Roughly 30 percent of branches will not only have kiosks and video machines, but user-friendly versions of virtual reality capable machines where customers can get advice, feeling like they are interacting with a human in 3D. Some won’t be staffed by humans; machines will enable customers to perform transactions and also apply for loans, or input the necessary documents to complete loan applications. Customers at these kiosks could talk with bankers offsite, or interact with a 3D avatar. Another 30 percent might be scaled down, branches located within small storefronts and kiosks inside shopping malls. The remaining 40 percent will likely be traditional branches, but in alternate formats. One format would be largely advisory targeted at affluent customers, with much more personal human-to-human interaction. There will also be traditional branches located in heavy foot traffic locations.

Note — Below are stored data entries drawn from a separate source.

-- ==== Sys2Proof/Machine/Bringup.lean ====
section
/-! DEFINITION. The start of the module: boot ROM and fuses, flacon, trainings, power waves, neighbour test, map build,
firmware broadcast, recovery mode, generations programmed (R371-R398). -/

namespace Sys2Proof.Machine

/-! ## Orders 1 and 2 -/

/-- The limits and settings that come into force when the management processor starts (R376-R378). -/
def Boot.inForce (b : Boot) : InForce :=
  let (_, fast, _, uart, jtag, udp) := b.settings
  match b.newest 2 with
  | some (_, .limits v c e p r) =>
    { variant := v, ceiling := c, envelope := e, peak := p, rate := r, fastAllowed := fast, uartEn := uart, jtagMode := jtag
      udpPort := udp }
  | _ => {}

/-- The ledger as it starts (R354, R355, R363, R365). -/
def freshEnergy (i : InForce) : Energy :=
  let a := i.envelope * 100 * 1000
  { fields := allFields.map (fun f => (f, { tcap := i.ceiling })), penv := i.envelope, window := 100, allow := a, budget := a
    limCap := i.ceiling }

/-- A kept cause is reported as the first record of the start, and then cleared (R368, R459). -/
def reportCause (detail : Nat) (d : Dev) : Dev :=
  let d := appendLog d.mod.cause 0 false 0 0 detail 1 d
  { d with mod := { d.mod with cause := 0 } }

/-- Recovery mode (R393): a start that ends in it reports a kept cause before anything else. -/
def Dev.recover (d : Dev) : Dev :=
  let d := if d.mod.cause = 0 then d else reportCause 0 d
  { d with mod := { d.mod with st := .recovery } }

/-- MODULE_START: order 1 of R371. A kind other than the thermometer without a valid generation means recovery mode
(R376). -/
def execModuleStart : State → Out_ :=
  liftBoot (fun b d =>
    if d.mod.st ≠ .starting ∨ d.mod.order ≠ 1 then (b, d)
    else if [1, 2, 3, 5].any (fun k => (b.newest k).isNone) then (b, d.recover)
    else (b, { d with
      mod := { d.mod with order := 2, inForce := b.inForce }
      host := {}
      energy := freshEnergy b.inForce
      map := mapAtStart b {} d.mod.shortSet }))

/-- A flacon verifies (R391). -/
def verifies (b : Boot) (f : Flacon) : Bool :=
  f.wellFormed && f.authentic && f.major == 1 && decide (f.key < 2) && !(f.key == 0 && b.settings.2.2.1)
    && decide (f.level ≤ 128) && decide (b.count ≤ f.level)

def Boot.bank (b : Boot) (second : Bool) : Option Flacon := if second then b.bankB else b.bankA

/-- The HBM repairs and optical fuses in force, in their order (R379). -/
def MapSt.repairs (m : MapSt) : List DefEntry := sortEntries (m.live.filter (fun e => decide (4 ≤ e.ty)))

/-- The stored training record passes the checks of R387. -/
def storedGood (b : Boot) (d : Dev) : Bool :=
  match b.slot, b.newest 5 with
  | some r, some (g, _) => r.good && r.mapGen == g && r.repairs == d.map.repairs
  | _, _ => false

/-- The stored training record serves a fast start (R387). -/
def fastStart (b : Boot) (d : Dev) : Bool := d.mod.inForce.fastAllowed && storedGood b d

/-- The detail of a start's first record: rollback level in [7:0], bank in [8], the fast path of HBM in [9] and of optics in
[10]; the spec gives no layout (R371 order 8, log 32). -/
def startDetail (level : Nat) (second fastHbm fastOpt : Bool) : Nat :=
  level % 256 + flagAt second 8 + flagAt fastHbm 9 + flagAt fastOpt 10

/-- The first record of a start: the kept cause as its code, which is then cleared (R459); with none a free code (log 32). A
start after a fallback logs it. -/
def firstRecord (detail : Nat) (d : Dev) : Dev :=
  let (c, d) := if d.mod.cause = 0 then freeCode d else (d.mod.cause, d)
  let d := reportCause detail { d with mod := { d.mod with cause := c } }
  if d.mod.fellBack then
    (let (c, d) := freeCode d
     appendLog c 0 false 0 0 0 1 { d with mod := { d.mod with fellBack := false } })
  else d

The branch of the future will be akin to the USS Enterprise consoles from “Star Trek,” where data based on intelligence and self-learning capabilities will be delivered automatically on a consistent basis. Customers will be flooded with data and in-depth analytics conducted by robotic advisors, which will take into account historical facts and past trends and ultimately assist in helping individuals make smarter investments. Holograms are already adopted by some banks to provide customers with a virtual advisor; a trend that will only increase in the future.
In a decade, banking customers will want to pre-arrange branch interactions and banks will be in a position to enable this scheduling. This could be at standard bank location, or even a small location with only a video connection to a personal banker. At the same time, most banks will maintain larger branch footprints that will showcase their products and technology, becoming a magnet for new customer acquisition. In these larger branches, we can expect to see greeters with the ability to determine a customer’s identity using intelligent device-based beacon capabilities.

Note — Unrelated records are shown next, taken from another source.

-- ==== Sys2Proof/Machine/MemoryInsn.lean ====
section
/-! DEFINITION. Loads, stores, MCOPY, conversions and accumulating stores (R195-R199). -/

namespace Sys2Proof.Machine

/-- The base of the control window in tile space (R184). -/
def windowBase : Nat := 0x180000

/-- An address of the control window. -/
def inWindow (a : Nat) : Bool := decide (windowBase ≤ a ∧ a < windowBase + 0x10000)

/-- A load of 1, 2 or 4 bytes: alignment, then the window (words only, R186), then tile memory. -/
def loadOp (p : Pos) (ts n : Nat) (rd rs1 : Reg) (imm : BitVec 15) (f : Nat → Word) (d : Dev) : Res :=
  let a := addrOf (((d.tile p).slot ts).g rs1) imm
  let put := fun (v : Word) (d : Dev) => Res.done (d.onTile p (fun t => t.onSlot ts (fun s => s.setG rd v)))
  if a % n ≠ 0 then .fault 0x0405 0
  else if inWindow a then
    (if n = 4 then (let r := ctlLoad d p (a - windowBase); put r.1 r.2) else .fault 0x0405 0)
  else withRead p ts a n d (fun bs d => put (f (ofLe bs)) d)

/-- A store of 1, 2 or 4 bytes of rd. -/
def storeOp (p : Pos) (ts n : Nat) (rd rs1 : Reg) (imm : BitVec 15) (d : Dev) : Res :=
  let s := (d.tile p).slot ts
  let a := addrOf (s.g rs1) imm
  if a % n ≠ 0 then .fault 0x0405 0
  else if inWindow a then
    (if n ≠ 4 then .fault 0x0405 0
     else if s.spec.isSome then .fault 0x0602 0
     else .done (d.onTile p (ctlStore p (a - windowBase) (s.g rd))))
  else withWrite p ts a (le n (s.g rd).toNat) d .done

/-- LB (R195). -/
def execLb (t : Pos) (ts : Nat) (rd rs1 : Reg) (imm : BitVec 15) : State → Out_ :=
  liftAt (slotOk t ts) (runThread t ts (encI 0x20 rd rs1 imm)
    (loadOp t ts 1 rd rs1 imm (fun v => (BitVec.ofNat 8 v).signExtend 32)))

/-- LBU (R195). -/
def execLbu (t : Pos) (ts : Nat) (rd rs1 : Reg) (imm : BitVec 15) : State → Out_ :=
  liftAt (slotOk t ts) (runThread t ts (encI 0x21 rd rs1 imm) (loadOp t ts 1 rd rs1 imm (BitVec.ofNat 32)))

/-- LH (R195). -/
def execLh (t : Pos) (ts : Nat) (rd rs1 : Reg) (imm : BitVec 15) : State → Out_ :=
  liftAt (slotOk t ts) (runThread t ts (encI 0x22 rd rs1 imm)
    (loadOp t ts 2 rd rs1 imm (fun v => (BitVec.ofNat 16 v).signExtend 32)))

/-- LHU (R195). -/
def execLhu (t : Pos) (ts : Nat) (rd rs1 : Reg) (imm : BitVec 15) : State → Out_ :=
  liftAt (slotOk t ts) (runThread t ts (encI 0x23 rd rs1 imm) (loadOp t ts 2 rd rs1 imm (BitVec.ofNat 32)))

/-- LW (R186, R195). -/
def execLw (t : Pos) (ts : Nat) (rd rs1 : Reg) (imm : BitVec 15) : State → Out_ :=
  liftAt (slotOk t ts) (runThread t ts (encI 0x24 rd rs1 imm) (loadOp t ts 4 rd rs1 imm (BitVec.ofNat 32)))

/-- SB (R195). -/
def execSb (t : Pos) (ts : Nat) (rd rs1 : Reg) (imm : BitVec 15) : State → Out_ :=
  liftAt (slotOk t ts) (runThread t ts (encI 0x25 rd rs1 imm) (storeOp t ts 1 rd rs1 imm))

/-- SH (R195). -/
def execSh (t : Pos) (ts : Nat) (rd rs1 : Reg) (imm : BitVec 15) : State → Out_ :=
  liftAt (slotOk t ts) (runThread t ts (encI 0x26 rd rs1 imm) (storeOp t ts 2 rd rs1 imm))

/-- SW (R186, R195). -/
def execSw (t : Pos) (ts : Nat) (rd rs1 : Reg) (imm : BitVec 15) : State → Out_ :=
  liftAt (slotOk t ts) (runThread t ts (encI 0x27 rd rs1 imm) (storeOp t ts 4 rd rs1 imm))

/-- MCOPY (R195, R199). -/
def execMcopy (t : Pos) (ts : Nat) (rd rs1 rs2 : Reg) : State → Out_ :=
  liftAt (slotOk t ts) (runThread t ts (encA 0x28 rd rs1 rs2 0) (fun d =>
    let s := (d.tile t).slot ts
    let src := (s.g rs1).toNat
    let dst := (s.g rd).toNat
    let n := (s.g rs2).toNat
    if src % 4 ≠ 0 ∨ dst % 4 ≠ 0 then .fault 0x0405 0
    else if n % 4 ≠ 0 ∨ badOverlap src n dst n then .fault 0x0104 0
    else withRead t ts src n d (fun bs d => withWrite t ts dst bs d .done)))

/-- A reserved rounding code, or SR on a Function tile (R65, R71, R199). -/
def badRnd (kind rnd : Nat) : Bool := !rndOk rnd || (kind == 1 && rnd == 2)

/-- CVT (R196, R199). -/
def execCvt (t : Pos) (ts : Nat) (rd rs1 rs2 : Reg) (imm : BitVec 10) : State → Out_ :=
  liftAt (slotOk t ts) (runThread t ts (encA 0x29 rd rs1 rs2 imm) (fun d =>
    let s := (d.tile t).slot ts
    let src := (s.g rs1).toNat
    let dst := (s.g rd).toNat
    let cnt := bits (s.g rs2).toNat 0 24
    let stream := bits (s.g rs2).toNat 24 8
    let sf := bits imm.toNat 0 4
    let df := bits imm.toNat 4 4
    let rnd := bits imm.toNat 8 2
    if !fmtOk sf || !fmtOk df || badRnd t.kind rnd then .fault 0x0104 0
    else if src % fmtSize sf ≠ 0 ∨ dst % fmtSize df ≠ 0 then .fault 0x0405 0
    else if badOverlap src (cnt * fmtSize sf) dst (cnt * fmtSize df) then .fault 0x0104 0
    else withRead t ts src (cnt * fmtSize sf) d (fun bs d =>
      let w := drawOf d t stream
      let out := ((elems sf bs).zipIdx).map (fun (c, i) =>
        (cvtElem (narrowAt d t) sf df rnd (srBits w i (i % 1024)) c).1)
      withWrite t ts dst (unelems df out) d .done)))

/-- CVST (R197, R199); the address is aligned to the element like a store's. -/
def execCvst (t : Pos) (ts : Nat) (rd rs1 rs2 : Reg) (imm : BitVec 10) : State → Out_ :=
  liftAt (slotOk t ts) (runThread t ts (encA 0x2A rd rs1 rs2 imm) (fun d =>
    let s := (d.tile t).slot ts
    let dst := (s.g rs1).toNat
    let df := bits imm.toNat 0 4
    let rnd := bits imm.toNat 4 2
    if !fmtOk df || badRnd t.kind rnd then .fault 0x0104 0
    else if dst % fmtSize df ≠ 0 then .fault 0x0405 0
    else
      let e := dst / fmtSize df % 2 ^ 24
      let r := srBits (drawOf d t (bits (s.g rs2).toNat 0 8)) e (e % 1024)
      let c := (cvtElem (narrowAt d t) fFP32 df rnd r (s.g rd).toNat).1
      withWrite t ts dst (le (fmtSize df) c) d .done))

/-- ACC (R198, R199). -/
def execAcc (t : Pos) (ts : Nat) (rd rs1 rs2 : Reg) (imm : BitVec 10) : State → Out_ :=
  liftAt (slotOk t ts) (runThread t ts (encA 0x2B rd rs1 rs2 imm) (fun d =>
    let s := (d.tile t).slot ts
    let a := (s.g rs1).toNat
    let f := bits imm.toNat 0 4
    if !longFmt f then .fault 0x0104 0
    else if a % fmtSize f ≠ 0 then .fault 0x0405 0
    else withUpdate t ts a (fmtSize f) d (fun bs d =>
      let v := decodeFmt (if f = 6 then 6 else fFP32) (s.g rd).toNat
      let c := tileLongSum d t (bits (s.g rs2).toNat 0 8) f (bit imm.toNat 4) a (ofLe bs) v
      withWrite t ts a (le (fmtSize f) c) d .done)))

/-- The source formats of ACCV for a destination (R198, R199). -/
def accvSrcOk (df sf : Nat) : Bool := if df = 6 then sf == 5 || sf == 6 else decide (sf ≤ 4)

/-- ACCV (R198, R199). -/
def execAccv (t : Pos) (ts : Nat) (rd rs1 rs2 : Reg) (imm : BitVec 10) : State → Out_ :=
  liftAt (slotOk t ts) (runThread t ts (encA 0x2C rd rs1 rs2 imm) (fun d =>
    let s := (d.tile t).slot ts
    let src := (s.g rs1).toNat
    let dst := (s.g rd).toNat
    let cnt := bits (s.g rs2).toNat 0 24
    let stream := bits (s.g rs2).toNat 24 8
    let df := bits imm.toNat 0 4
    let sf := bits imm.toNat 4 4
    if !longFmt df || !accvSrcOk df sf then .fault 0x0104 0
    else if src % fmtSize sf ≠ 0 ∨ dst % fmtSize df ≠ 0 then .fault 0x0405 0
    else if badOverlap src (cnt * fmtSize sf) dst (cnt * fmtSize df) then .fault 0x0104 0
    else withRead t ts src (cnt * fmtSize sf) d (fun bs d =>
      withUpdate t ts dst (cnt * fmtSize df) d (fun olds d =>
        let out := tileLongSums d t stream df (bit imm.toNat 8) dst (elems df olds) ((elems sf bs).map (decodeFmt sf))
        withWrite t ts dst (unelems df out) d .done))))

end Sys2Proof.Machine
end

We’ll continue to see a reduction in people coming to branches to get help with transactions and opening accounts, while seeing an increase in people coming to branches for advice and financial coaching sessions. Therefore, there will be a more proactive versus reactive approach by the bank to generate foot traffic. And with the advent of mobile tools and the ability to work anywhere, bankers will become much more flexible in how they meet their customers’ demands. They’ll be able to meet their clients at coffee shops, their homes, their places of business and over video.
Services only offered at the branch will also be available anywhere via cloud-based solutions. This will enable bankers to get out into the community to build relationships, advise clients and close more deals. Processes such as getting a loan will actually become more transparent, faster and seamless across channels. Speed is also going to be a key attribute to banks in the future. One of the ways we’ll likely see this is in continued innovations around faster identification of customers – combined with workflows that can take the information and move the process along more efficiently.

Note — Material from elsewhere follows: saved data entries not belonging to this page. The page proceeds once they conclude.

/-- A range of the target that its interface does not accept: outside its memory, or a DMA window (R250, R279). -/
def rangeNack (d : Dev) (p : Pos) (a n : Nat) : Option Nat :=
  if !inMem p.kind a n then some 0x0305
  else if (windowAt (d.tile p) a n).isSome then some 0x0407
  else none

/-- A PUT at its target: a submission, a NACK, a wait for a range being copied (R334), or the data written, counted and
acknowledged. -/
def putAt (p : Pos) (k : Packet) (d : Dev) : Option Dev :=
  let a := putOff k
  let n := k.data.length
  if isDup (d.tile p) k then some (ackTo p k (d.onTile p (Tile.netCount 3)))
  else match windowAt (d.tile p) a n with
    | some (i, q) =>
      (match (if inMem p.kind a n then isSubmission d q k else none) with
      | some s => some (ackTo p k (gainDcc p k 2 (remember p k (submit p s i q k d))))
      | none => some (answerTo p k .nack (if inMem p.kind a n then 0x0407 else 0x0305) [] d))
    | none =>
      if !inMem p.kind a n then some (answerTo p k .nack 0x0305 [] d)
      else if remoteHeld d p a n then none
      else match (d.tile p).store a k.data with
        | none => some (faultTile p 0x0401 0 {} d)
        | some t => some (ackTo p k (gainDcc p k (n / 16) (remember p k (d.setTile p t))))

/-- COPY data at the destination's port tile: held there and acknowledged (R281, R285). The room was kept when its piece
began; a packet taken before is acknowledged again (R255). -/
def putAtPort (id : Nat) (d : Dev) : Dev :=
  match d.flight? id with
  | none => d
  | some x =>
    match x.place, x.pkt.src with
    | .port pid, .port s =>
      if x.pkt.ty ≠ .put ∨ x.transit.isSome ∨ x.pkt.xdev then d
      else
        let d := d.dropFlight id
        (match (d.port s).outs.find? (fun o => o.1.op == 3 && o.1.pkt.seq == x.pkt.seq) with
        | none => d
        | some o =>
          match d.engineOf o.2.1 with
          | none => d
          | some (_, r) =>
            let here := (o.2.2, o.1.local_)
            let d := if r.landed.contains here then d
              else
                let a := match r.pieces[o.2.2]? with
                  | some q => q.dst + (o.1.local_ - q.src)
                  | none => 0
                (holdWrite pid { j := r.j, src := (d.tile r.requester).rc, step := r.step, kind := .hbm a x.pkt.data } d).onRun
                  r.id (fun r => { r with landed := r.landed ++ [here] })
            d.portSend pid (portAnswer pid x.pkt .ack (codeOf .put) []))
    | _, _ => d

/-- PUT_PACKET (R252, R255, R279, R281). -/
def execPutPacket (id : Nat) (s : State) : Out_ :=
  match (s.dev.flight? id).map (fun (x : Flight) => x.place) with
  | some (Place.port _) => lift (putAtPort id) s
  | _ => atTile id .put false putAt s

/-- A GET_REQ at its target: the data goes back; a repeated one is read afresh (R252, R255). A scratch line with an owner is read
once its tag has resolved (R179). -/
def getAt (p : Pos) (k : Packet) (d : Dev) : Option Dev :=
  let a := putOff k
  match rangeNack d p a (16 * k.len) with
  | some c => some (answerTo p k .nack c [] d)
  | none =>
    if rangeForeign (d.tile p) none a (16 * k.len) then none
    else match (d.tile p).load a (16 * k.len) with
    | none => some (faultTile p 0x0401 0 {} d)
    | some (bs, t) =>
      let dup := isDup (d.tile p) k
      let d := d.setTile p t
      let d := if dup then d.onTile p (Tile.netCount 3) else remember p k d
      some (answerTo p k .getResp 0 bs d)

/-- GET_REQ (R252). -/
def execGetReq (id : Nat) : State → Out_ := atTile id .getReq false getAt

/-- A RADD at its target: each element a long sum in increasing address order (R118, R119, R252). -/
def raddAt (p : Pos) (k : Packet) (d : Dev) : Option Dev :=
  let a := putOff k
  let n := k.data.length
  let fmt := bits (fieldLe k.sub 0 1) 0 4
  if isDup (d.tile p) k then some (ackTo p k (d.onTile p (Tile.netCount 3)))
  else if p.kind ≠ 0 then some (answerTo p k .nack 0x0305 [] d)
  else match rangeNack d p a n with
    | some c => some (answerTo p k .nack c [] d)
    | none =>
      if remoteHeld d p a n then none
      else match (d.tile p).load a n with
        | none => some (faultTile p 0x0401 0 {} d)
        | some (olds, t) =>
          let d := d.setTile p t
          let vs := (elems fmt k.data).map (decodeFmt fmt)
          let out := unelems fmt (tileLongSums d p (fieldLe k.sub 1 1) fmt k.long a (elems fmt olds) vs)
          (match (d.tile p).store a out with
          | none => some (faultTile p 0x0401 0 {} d)
          | some t => some (ackTo p k (gainDcc p k (n / 16) (remember p k (d.setTile p t)))))

/-- RADD_PACKET (R252). -/
def execRaddPacket (id : Nat) : State → Out_ := atTile id .radd false raddAt

/-! ## SIGNAL and NOTICE -/

/-- The signal of a packet is still held here. -/
def stillHeld (t : Tile) (k : Packet) : Bool := t.net.sigs.any (fun h => h.pkt.src == k.src && h.pkt.seq == k.seq)

/-- A SIGNAL at its target: appended at once or held until its step bit and its count allow (R208, R220, R231, R254). -/
def signalAt (p : Pos) (k : Packet) (d : Dev) : Option Dev :=
  let t := d.tile p
  let h : HeldSig := { count := fieldLe k.data 4 4, value := BitVec.ofNat 32 (fieldLe k.data 0 4), queue := bits k.tag 0 6
                       counter := bits k.tag 6 4, sbit := k.sbit, pkt := k }
  if kindSqs p.kind ≤ h.queue then some (answerTo p k .nack 0x0305 [] d)
  else if isDup t k then some (answerTo p k .signalResp (if stillHeld t k then 1 else 0) [] (d.onTile p (Tile.netCount 3)))
  else if h.ready t && (t.sq h.queue).refuses then some (signalAppend p h.queue h.value d)
  else if h.ready t then some (answerTo p k .signalResp 0 [] (remember p k (signalAppend p h.queue h.value d)))
  else some (answerTo p k .signalResp 1 []
    (remember p k (d.onTile p (fun t => { t with net := { t.net with sigs := t.net.sigs ++ [h] } }))))

/-- SIGNAL_PACKET (R208, R231, R252). -/
def execSignalPacket (id : Nat) : State → Out_ := atTile id .signal true signalAt

/-- An issued SIGNAL has been appended: its number is free and one fewer holds back the arrive (R230, R254). -/
def signalDone (p : Pos) (o : Out) (d : Dev) : Dev :=
  freeSeq p o (d.onTile p (fun t => wakeCause 7 { t with sync := { t.sync with sigOut := t.sync.sigOut - 1 } }))

/-- A SIGNAL_RESP at the issuer: appended frees the number, held stops the timer (R254). -/
def signalRespAt (p : Pos) (k : Packet) (d : Dev) : Option Dev :=
  match matching (d.tile p) k with
  | some o =>
    if o.pkt.ty ≠ .signal ∨ !o.timer then some (lateArrival p d)
    else if bit k.tag 0 then some (d.onTile p (fun t => { t with net := { t.net with
      outs := modifyFirst (fun x => x == o) (fun x => { x with timer := false }) t.net.outs } }))
    else some (signalDone p o d)
  | none => some (lateArrival p d)

/-- SIGNAL_RESP (R254). -/
def execSignalResp (id : Nat) : State → Out_ := atTile id .signalResp false signalRespAt

/-- A NOTICE at the issuer of a SIGNAL: acknowledged; the signal is done (R254). -/
def noticeAt (p : Pos) (k : Packet) (d : Dev) : Option Dev :=
  if isDup (d.tile p) k then some (ackTo p k (d.onTile p (Tile.netCount 3)))
  else
    let d := ackTo p k (remember p k d)
    match (d.tile p).net.outs.find? (fun o => o.pkt.ty == .signal && o.pkt.seq == k.tag % 4096) with
    | some o => some (signalDone p o d)
    | none => some d

/-- NOTICE (R254). -/
def execNotice (id : Nat) : State → Out_ := atTile id .notice false noticeAt

/-! ## TOKEN and CREDIT -/

/-- The deep FIFO of a Store tile that a producer's TOKEN enters (R169, R289). -/
def deepOf (d : Dev) (p : Pos) (j : Job) (k : Packet) : Option (Nat × Deep) :=
  ((d.tile p).deeps.zipIdx.find? (fun x => match j.chan x.1.ci with
    | some r => r.port == k.tag && (j.posOf d.map r.prod).map Addr.phys == some k.src
    | none => false)).map (fun x => (x.2, x.1))

/-- A token number already passed, mod 4,096. -/
def passed (next num : Nat) : Bool := decide ((next + 4096 - num) % 4096 ≠ 0 ∧ (next + 4096 - num) % 4096 ≤ 2048)

/-- A TOKEN at its consumer, or at the host of a deep channel: the next in send order enters and is acknowledged, an
earlier one is a duplicate and acknowledged again, a later one waits (R166, R259, R289). -/
def tokenAt (p : Pos) (k : Packet) (d : Dev) : Option Dev :=
  match d.jobAt p with
  | none => none
  | some j =>
    match deepOf d p j k with
    | some (f, q) =>
      if q.next = k.seq then
        some (ackTo p k (d.onTile p (Tile.fifoIn f { q with next := (q.next + 1) % 4096 } (tokenOf k.data))))
      else if passed q.next k.seq then some (ackTo p k d) else none
    | none =>
      let n := bits (fieldLe k.data 4 1) 0 5
      let c := (d.tile p).chan n
      if c.next = k.seq then
        some (ackTo p k (d.onTile p (fun t => t.setChan n
          { t.chan n with toks := (t.chan n).toks ++ [tokenOf k.data], next := ((t.chan n).next + 1) % 4096 })))
      else if passed c.next k.seq then some (ackTo p k d) else none

/-- TOKEN_PACKET (R166, R259). -/
def execTokenPacket (id : Nat) : State → Out_ := atTile id .token false tokenAt

/-- Credits gained by a cumulative count; none when it is not newer (R259). -/
def creditGain (last count : Nat) : Nat :=
  let g := (count + 65536 - last) % 65536
  if g < 32768 then g else 0

/-- A CREDIT at a producer, or at the host of a deep channel, which passes it on to the channel's producer (R259,
R289). -/
def creditAt (p : Pos) (k : Packet) (d : Dev) : Option Dev :=
  let t := d.tile p
  let n := bits k.red 0 5
  match (if p.kind = 2 ∧ 8 ≤ n then t.deeps[n - 8]? else none) with
  | some q =>
    let g := creditGain q.lastCredit k.tag
    if g = 0 then some d
    else
      let q := { q with credit := q.credit + g, lastCredit := k.tag % 65536, returned := (q.returned + g) % 65536, reps := 2 }
      let d := d.onTile p (fun t => { t with deeps := t.deeps.set (n - 8) q })
      (match d.jobAt p with
      | none => some d
      | some j =>
        match (j.chan q.ci).bind (fun r => (j.posOf d.map r.prod).map (fun s => (s, r.port))) with
        | some (s, port) => some (d.send p (creditPacket (d.tile p) p (d.addrOf s) port q.returned))
        | none => some d)
  | none =>
    let g := creditGain (t.port n).lastCredit k.tag
    if g = 0 then some d
    else some (d.onTile p (fun t => portGain n g (t.setPort n { t.port n with lastCredit := k.tag % 65536 })))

Technologies and programs will give bank employees better, faster information, and help them deliver superior face-to-face sales and service experiences to customers. That will be more important than ever. Meanwhile, branches will continue to have paramount importance for new account openings, loan production, problem resolution and small business customers. There may be uncertainty about exactly what the branch of the future will look like. But there is no uncertainty that branches will play an important role long into our futures.